Zaxxon (Arcade) review


"Zaxxon is a classic that's most easily enjoyed if you established a connection with it much closer to its original release."

Before I ever heard about a company called Sega, I played Zaxxon. I should emphasize that I spent very little time with it. The teacher who taught at the one-room school that I attended at the time would sometimes have it running on a Commodore 64 he brought in for class use, but students weren't allowed to play non-educational games very often. When rare exceptions to that rule came about, my attention was almost always occupied instead by the Apple IIe and the copy of Mario Bros. that was also available.

On the occasions when I did choose to play Zaxxon, which my teacher insisted was great, I found that I really sucked at it. My self-evaluation on that count may also have had something to do with the fact that I was able to play Mario Bros. at length with very little difficulty at all.

Zaxxon (Arcade) imageZaxxon (Arcade) image


Zaxxon begins with a ship flying through space, advancing steadily toward an oversized asteroid with a brick wall constructed along its edge. The perspective is isometric, and the ship's elevation must be considered at regular intervals. You can't simply fly left or right because if you remain at a single height for too long, you'll either be blasted out of the sky by a homing missile or you'll run into a low-lying wall or some other hazard.

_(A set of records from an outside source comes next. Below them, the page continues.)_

/-- `Effect`, with the instruction that has it: by its class where the effect is shared, by itself where it is its own. -/
inductive InstrEffect (s : State) : Instr → State → Prop where
  | reg {i : Instr} (hi : mayWriteFlags i = false) (d : Reg) (v : Word) : InstrEffect s i (s.setX d v).advance
  | flagged {i : Instr} (hi : mayWriteFlags i = true) (d : Reg) (r : Flagged) :
      InstrEffect s i (s.writeFlagged d r).advance
  | flags (a b : Reg) (c z : Bool) : InstrEffect s (.cmp a b) (s.setFlags c z).advance
  | word (r : Reg) (off : Nibble) (a : Reg) :
      InstrEffect s (.st r off a) (s.setWord .data (s.wordAddr a off) (s.x r)).advance
  | byte (r a : Reg) : InstrEffect s (.stb r a) (s.setByte .data (s.byteAddr a) (loByte (s.x r))).advance
  | fallThrough {i : Instr} (hi : mayWriteFlags i = false) : InstrEffect s i s.advance
  | branch {i : Instr} (hi : mayWriteFlags i = false) (d : Byte) : InstrEffect s i (s.jump (s.branchTarget d))
  | jal (rret roff raddr : Reg) :
      InstrEffect s (.jal rret roff raddr) ((s.setX rret s.link).jump (s.jalTarget raddr roff))
  | call (n : BitVec 7) : InstrEffect s (.int n) (s.interruptCall n)

theorem InstrEffect.of_branchIf {i : Instr} {cond : Bool} {d : Byte} {s t : State} (hi : mayWriteFlags i = false)
    (h : branchIf cond d s = .next t) : InstrEffect s i t := by
  rw [branchIf_next] at h
  subst h
  cases cond with
  | false => exact .fallThrough hi
  | true => exact .branch hi d

theorem exec_instrEffect {i : Instr} {s t : State} (h : exec i s = .next t) : InstrEffect s i t := by
  cases i with
  | add | sub | addi | subi | rol | ror | sl | sr | srl => cases h; exact .flagged rfl _ _
  | cmp a b => cases h; exact .flags a b _ _
  | and | or | xor | not | sethi | movbImm => cases h; exact .reg rfl _ _
  | ld | ldb => obtain ⟨v, rfl⟩ := finish_map_next h; exact .reg rfl _ _
  | lds => obtain ⟨v, rfl⟩ := execLds_next h; exact .reg rfl _ _
  | st r off a =>
    obtain ⟨u, hu, rfl⟩ := (finish_next _ _).1 h
    obtain ⟨_, rfl⟩ := (memWriteWord_ok _ _ _ _).1 hu
    exact .word r off a
  | stb r a =>
    obtain ⟨u, hu, rfl⟩ := (finish_next _ _).1 h
    obtain ⟨_, rfl⟩ := (memWriteByte_ok _ _ _ _).1 hu
    exact .byte r a
  | bl | be | bne | bge | bg | b => exact .of_branchIf rfl h
  | jal r o a => cases h; exact .jal r o a
  | int n =>
    rcases execInt_cases n s with ⟨_, hn⟩ | ⟨_, hn⟩ <;> cases hn.symm.trans h
    exact .call n
  | nop => cases h; exact .fallThrough rfl
  | sts r n => exact absurd h (execSts_ne_next r n s t)
  | iret => exact absurd h (execIret_ne_next s t)

/-- Every way an instruction but `jal` moves the pc: to the next instruction, to the target of a short branch, or not
at all when an environment call ends the run (R19, R80, R300). -/
theorem InstrEffect.pc_cases {i : Instr} {s t : State} (he : InstrEffect s i t) (hjal : ∀ r o a, i ≠ .jal r o a) :
    t.pc = s.pc + 2#16 ∨ (∃ d, t.pc = s.branchTarget d) ∨ t.pc = s.pc := by
  cases he with
  | branch _ d => exact .inr (.inl ⟨d, rfl⟩)
  | jal r o a => exact absurd rfl (hjal r o a)
  | call n => exact (s.interruptCall_pc n).imp id .inr
  | reg | flagged | flags | word | byte | fallThrough => exact .inl rfl
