/-- The kind of a place a soft error or the scrubber can strike (R354, R357). -/
inductive Place where
  /-- a 16-byte part of a vault, by space-1 offset -/
  | vault (a : Nat)
  /-- a 16-byte part of HBM or the second tier, by physical address -/
  | hbm (a : Nat)
  /-- a 16-byte part of the mirrored region -/
  | mirror (a : Nat)
  /-- a 16-byte part of a core's local memory -/
  | localMem (core a : Nat)
  /-- a register, by its cell in the core's state window (R135, R364) -/
  | reg (core cell : Nat)
  /-- a cell of a well: a segment's element (R275) -/
  | wellCell (home idx seg elem : Nat)
  /-- a 16-byte part of one layer's own copy of the mirrored region; 12 is the base die's -/
  | mirrorCopy (layer a : Nat)
  /-- a 16-byte part held by a memory-side cache, by physical address -/
  | cache (a : Nat)
  /-- a 16-byte part of a table or queue of the base die, by its offset in space 4 -/
  | table (a : Nat)
  /-- an entry of the base die's queue of stores to space 3 (R251, R354) -/
  | queue (k : Nat)
  /-- a coil channel of a sender of the broadcast, found by a slot that it spoils (R250, R370) -/
  | coil (sender slot : Nat)
  deriving DecidableEq, Repr

/-- Kinds of packet that can die of age (R240, R247). -/
inductive LostKind where
  | store | ack | request | response | flit | gate | reservation | segment | setup | reply | teardown
  | walk | slotRequest
  /-- of core k: the next fetch of an instruction word, the next request of its instruction to memory or to a
  barrier or join unit, and the next answer to such a request -/
  | fetch | access | value
  /-- part `p` of core k's range-lock entry `e` -/
  | part (e p : Nat)
  /-- the vector of a DISPATCH in this package (R348) -/
  | vector
  /-- the request of an RREAD or RDELTA, and what comes back to it (R266) -/
  | read | readResult
  deriving DecidableEq, Repr

/-- A packet that dies of age (R247): its kind, its place in the list of its kind, and the router that it is
found at, 384 in the base die. -/
structure Lost where
  kind : LostKind
  k : Nat
  at_ : Nat
  deriving DecidableEq, Repr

Whenever I played Zaxxon during that particular school year, I seldom got past the first wall. Let me remind you that I was only in the third grade. For some reason I wasn't quite able to grasp the concept of vertical positioning, so I would crash into the bricks a few times and then I was done. If I did get over the wall, which happened sometimes with my teacher's encouragement and instruction, then I would almost immediately find myself felled by the limited but efficient series of hazards that lurked just beyond it.

As you make your way through that first base in Zaxxon, you must shoot fuel towers to replenish your supply. This is only possible if you swoop down almost to the ground, which then means you must weave between inconveniently placed bays that open and fire rockets. Then, you have to be ready to ascend again in time to avoid the aforementioned walls strewn about the complex. In my brief experience with the game's Commodore 64 version, I never made it past the first base. If I'm being entirely truthful, I never even came close.

More recently, I finally decided--after years of thinking about doing so, and with prodding from EmP--to return to Zaxxon with my "elite" skills that I have honed over the course of more than two decades of gaming. I don't have access to a Commodore 64, but I do have a Wii U and that means I was able to spend $8.00 and download the arcade version of the game for the original Virtual Console. Incredibly, I had managed to find a way to support Nintendo while playing an ancient Sega game that I had once ignored for the sake of some Mario Bros. action. That was quite the happy accident.

Zaxxon (Arcade) imageZaxxon (Arcade) image


My new encounter with Zaxxon went considerably better than my previous ones, I'm pleased to report. On my first attempt--my very first attempt --my ship sailed easily over that first wall and I even managed to steer around some rockets before one of them reduced my ship to a disappointing pile of scrap metal. I kept flying from there, and I maintained my advantageous high elevation. That homing missile I mentioned a bit ago kept taking me out, though. I would shoot it, I would swoop to the left or right… and it would still dispose of me like so much trash. That's when I cleverly realized that I could avoid such a fate by regularly varying my elevation from time to time. This is the sort of thing I never learned in the third grade, probably because I didn't ever last long enough for such techniques to become relevant.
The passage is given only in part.